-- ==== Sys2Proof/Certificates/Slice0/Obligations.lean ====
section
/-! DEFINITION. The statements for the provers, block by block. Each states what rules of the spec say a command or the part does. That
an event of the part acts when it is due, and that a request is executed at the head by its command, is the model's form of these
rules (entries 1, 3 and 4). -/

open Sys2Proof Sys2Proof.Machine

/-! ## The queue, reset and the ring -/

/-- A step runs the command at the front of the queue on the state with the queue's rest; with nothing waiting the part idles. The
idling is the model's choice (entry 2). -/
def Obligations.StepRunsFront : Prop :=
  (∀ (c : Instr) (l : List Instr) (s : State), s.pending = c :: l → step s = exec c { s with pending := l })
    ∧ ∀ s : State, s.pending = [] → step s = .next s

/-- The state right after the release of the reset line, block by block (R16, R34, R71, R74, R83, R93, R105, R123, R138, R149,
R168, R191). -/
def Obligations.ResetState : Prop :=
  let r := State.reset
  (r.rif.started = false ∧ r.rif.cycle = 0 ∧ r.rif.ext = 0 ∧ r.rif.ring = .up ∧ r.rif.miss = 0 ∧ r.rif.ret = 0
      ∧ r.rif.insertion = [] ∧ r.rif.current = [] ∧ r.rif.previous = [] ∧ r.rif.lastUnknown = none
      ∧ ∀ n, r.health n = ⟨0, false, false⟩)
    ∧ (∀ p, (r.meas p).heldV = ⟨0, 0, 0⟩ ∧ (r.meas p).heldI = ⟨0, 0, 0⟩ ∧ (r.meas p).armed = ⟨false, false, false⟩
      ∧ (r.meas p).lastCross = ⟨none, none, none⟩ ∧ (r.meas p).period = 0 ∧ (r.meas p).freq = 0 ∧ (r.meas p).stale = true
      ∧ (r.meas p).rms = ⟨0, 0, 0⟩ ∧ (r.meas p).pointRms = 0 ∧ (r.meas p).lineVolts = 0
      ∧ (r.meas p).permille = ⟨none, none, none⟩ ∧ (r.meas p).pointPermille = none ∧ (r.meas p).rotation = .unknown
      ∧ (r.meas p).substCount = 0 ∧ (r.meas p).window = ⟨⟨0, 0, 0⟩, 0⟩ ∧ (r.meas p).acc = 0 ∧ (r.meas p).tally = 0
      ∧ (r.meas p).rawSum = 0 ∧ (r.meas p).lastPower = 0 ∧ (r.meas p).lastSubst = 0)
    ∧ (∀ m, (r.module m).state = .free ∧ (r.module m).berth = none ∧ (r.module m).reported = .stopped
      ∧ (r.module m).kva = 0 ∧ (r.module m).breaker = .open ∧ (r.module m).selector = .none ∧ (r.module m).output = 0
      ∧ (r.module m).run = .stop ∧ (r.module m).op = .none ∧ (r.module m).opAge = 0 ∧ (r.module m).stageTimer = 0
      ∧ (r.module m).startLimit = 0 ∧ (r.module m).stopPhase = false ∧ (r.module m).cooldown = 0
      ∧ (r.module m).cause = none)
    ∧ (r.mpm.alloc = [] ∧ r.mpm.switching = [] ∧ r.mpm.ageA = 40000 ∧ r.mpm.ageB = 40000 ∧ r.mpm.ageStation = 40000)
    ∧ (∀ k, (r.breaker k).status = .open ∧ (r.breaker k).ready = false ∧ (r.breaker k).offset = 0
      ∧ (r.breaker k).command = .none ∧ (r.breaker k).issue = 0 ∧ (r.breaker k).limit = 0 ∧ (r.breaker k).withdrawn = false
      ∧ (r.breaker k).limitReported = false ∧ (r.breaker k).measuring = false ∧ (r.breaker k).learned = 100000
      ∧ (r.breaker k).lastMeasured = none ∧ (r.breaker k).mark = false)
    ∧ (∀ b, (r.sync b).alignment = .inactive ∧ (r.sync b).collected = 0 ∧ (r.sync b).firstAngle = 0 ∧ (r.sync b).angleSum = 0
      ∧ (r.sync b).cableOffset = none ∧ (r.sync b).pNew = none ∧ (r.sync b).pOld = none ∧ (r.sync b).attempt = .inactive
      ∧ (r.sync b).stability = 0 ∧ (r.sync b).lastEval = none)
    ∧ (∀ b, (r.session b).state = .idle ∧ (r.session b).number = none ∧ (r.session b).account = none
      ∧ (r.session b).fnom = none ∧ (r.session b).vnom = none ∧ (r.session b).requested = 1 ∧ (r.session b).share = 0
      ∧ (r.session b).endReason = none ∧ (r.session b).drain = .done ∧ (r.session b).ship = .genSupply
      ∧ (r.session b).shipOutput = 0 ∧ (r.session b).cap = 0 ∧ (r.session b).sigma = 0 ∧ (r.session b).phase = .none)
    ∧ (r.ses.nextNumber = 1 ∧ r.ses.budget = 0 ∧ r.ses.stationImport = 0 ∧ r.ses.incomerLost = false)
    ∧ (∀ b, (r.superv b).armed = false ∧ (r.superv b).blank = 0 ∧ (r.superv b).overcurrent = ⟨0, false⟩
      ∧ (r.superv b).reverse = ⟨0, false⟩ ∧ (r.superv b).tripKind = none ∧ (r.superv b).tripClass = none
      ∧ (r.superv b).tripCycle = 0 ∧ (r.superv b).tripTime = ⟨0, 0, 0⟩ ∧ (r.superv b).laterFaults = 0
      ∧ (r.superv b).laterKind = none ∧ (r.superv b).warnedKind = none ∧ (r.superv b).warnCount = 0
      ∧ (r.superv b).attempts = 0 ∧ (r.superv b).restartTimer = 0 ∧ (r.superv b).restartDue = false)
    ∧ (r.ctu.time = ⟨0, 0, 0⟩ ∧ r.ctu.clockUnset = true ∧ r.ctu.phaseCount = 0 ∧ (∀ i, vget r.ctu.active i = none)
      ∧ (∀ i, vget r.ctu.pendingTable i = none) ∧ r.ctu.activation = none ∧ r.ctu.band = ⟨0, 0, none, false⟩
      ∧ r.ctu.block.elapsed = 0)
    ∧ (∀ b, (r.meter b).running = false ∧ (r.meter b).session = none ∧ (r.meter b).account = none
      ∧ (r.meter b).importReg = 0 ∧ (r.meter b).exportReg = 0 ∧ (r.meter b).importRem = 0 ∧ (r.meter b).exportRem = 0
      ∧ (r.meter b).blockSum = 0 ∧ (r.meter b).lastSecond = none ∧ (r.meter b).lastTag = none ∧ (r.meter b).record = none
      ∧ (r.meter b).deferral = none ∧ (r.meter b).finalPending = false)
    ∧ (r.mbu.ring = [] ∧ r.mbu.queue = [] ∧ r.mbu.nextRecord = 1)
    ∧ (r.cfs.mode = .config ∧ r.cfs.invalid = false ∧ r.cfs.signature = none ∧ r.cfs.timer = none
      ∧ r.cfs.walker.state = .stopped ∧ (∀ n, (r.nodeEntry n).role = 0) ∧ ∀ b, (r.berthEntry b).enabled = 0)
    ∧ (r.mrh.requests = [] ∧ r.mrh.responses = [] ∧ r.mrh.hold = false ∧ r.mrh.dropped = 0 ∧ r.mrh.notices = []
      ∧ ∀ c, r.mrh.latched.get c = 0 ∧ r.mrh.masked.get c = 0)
- - -
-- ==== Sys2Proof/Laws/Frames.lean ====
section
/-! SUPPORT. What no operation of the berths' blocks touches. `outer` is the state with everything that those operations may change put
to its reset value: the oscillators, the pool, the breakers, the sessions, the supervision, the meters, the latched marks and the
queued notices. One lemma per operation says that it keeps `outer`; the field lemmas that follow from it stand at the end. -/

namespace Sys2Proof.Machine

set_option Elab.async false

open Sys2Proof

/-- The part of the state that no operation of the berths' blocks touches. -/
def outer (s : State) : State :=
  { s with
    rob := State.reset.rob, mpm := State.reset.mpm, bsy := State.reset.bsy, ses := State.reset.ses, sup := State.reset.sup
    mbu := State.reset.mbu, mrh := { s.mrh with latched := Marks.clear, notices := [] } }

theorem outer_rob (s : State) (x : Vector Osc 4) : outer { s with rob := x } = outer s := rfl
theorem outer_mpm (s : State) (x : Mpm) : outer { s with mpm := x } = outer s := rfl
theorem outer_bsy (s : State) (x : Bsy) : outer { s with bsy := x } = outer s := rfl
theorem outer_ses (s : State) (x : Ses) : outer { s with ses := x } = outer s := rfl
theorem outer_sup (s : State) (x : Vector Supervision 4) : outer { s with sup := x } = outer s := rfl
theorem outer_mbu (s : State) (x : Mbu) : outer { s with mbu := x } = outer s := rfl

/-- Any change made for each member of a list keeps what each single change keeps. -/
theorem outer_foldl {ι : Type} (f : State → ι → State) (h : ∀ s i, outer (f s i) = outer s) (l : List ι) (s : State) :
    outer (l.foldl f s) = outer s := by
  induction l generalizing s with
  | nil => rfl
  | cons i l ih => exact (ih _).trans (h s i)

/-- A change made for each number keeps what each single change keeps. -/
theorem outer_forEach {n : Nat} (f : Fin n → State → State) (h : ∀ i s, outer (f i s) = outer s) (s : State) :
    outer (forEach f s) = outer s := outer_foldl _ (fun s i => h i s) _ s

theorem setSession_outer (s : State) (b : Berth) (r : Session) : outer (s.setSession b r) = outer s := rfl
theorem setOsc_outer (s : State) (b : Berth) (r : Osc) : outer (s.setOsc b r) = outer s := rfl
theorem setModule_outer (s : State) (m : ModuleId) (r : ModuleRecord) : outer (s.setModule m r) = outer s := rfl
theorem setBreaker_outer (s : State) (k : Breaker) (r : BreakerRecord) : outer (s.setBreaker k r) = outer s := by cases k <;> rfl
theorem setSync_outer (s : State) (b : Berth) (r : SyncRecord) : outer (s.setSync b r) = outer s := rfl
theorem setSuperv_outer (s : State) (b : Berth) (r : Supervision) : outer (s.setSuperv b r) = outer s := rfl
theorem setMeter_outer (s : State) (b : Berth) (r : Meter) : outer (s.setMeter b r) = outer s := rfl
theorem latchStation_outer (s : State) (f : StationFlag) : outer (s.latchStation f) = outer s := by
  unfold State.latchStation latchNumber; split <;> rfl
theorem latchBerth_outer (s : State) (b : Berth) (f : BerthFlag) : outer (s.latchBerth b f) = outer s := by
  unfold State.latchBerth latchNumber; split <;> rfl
- - -
Set down only the lines above that fall between the line holding "r.mpm.ageStation = 40000)" and the line holding "k).offset = 0", inclusive, keeping each exact.

    ∧ (r.mpm.alloc = [] ∧ r.mpm.switching = [] ∧ r.mpm.ageA = 40000 ∧ r.mpm.ageB = 40000 ∧ r.mpm.ageStation = 40000)
    ∧ (∀ k, (r.breaker k).status = .open ∧ (r.breaker k).ready = false ∧ (r.breaker k).offset = 0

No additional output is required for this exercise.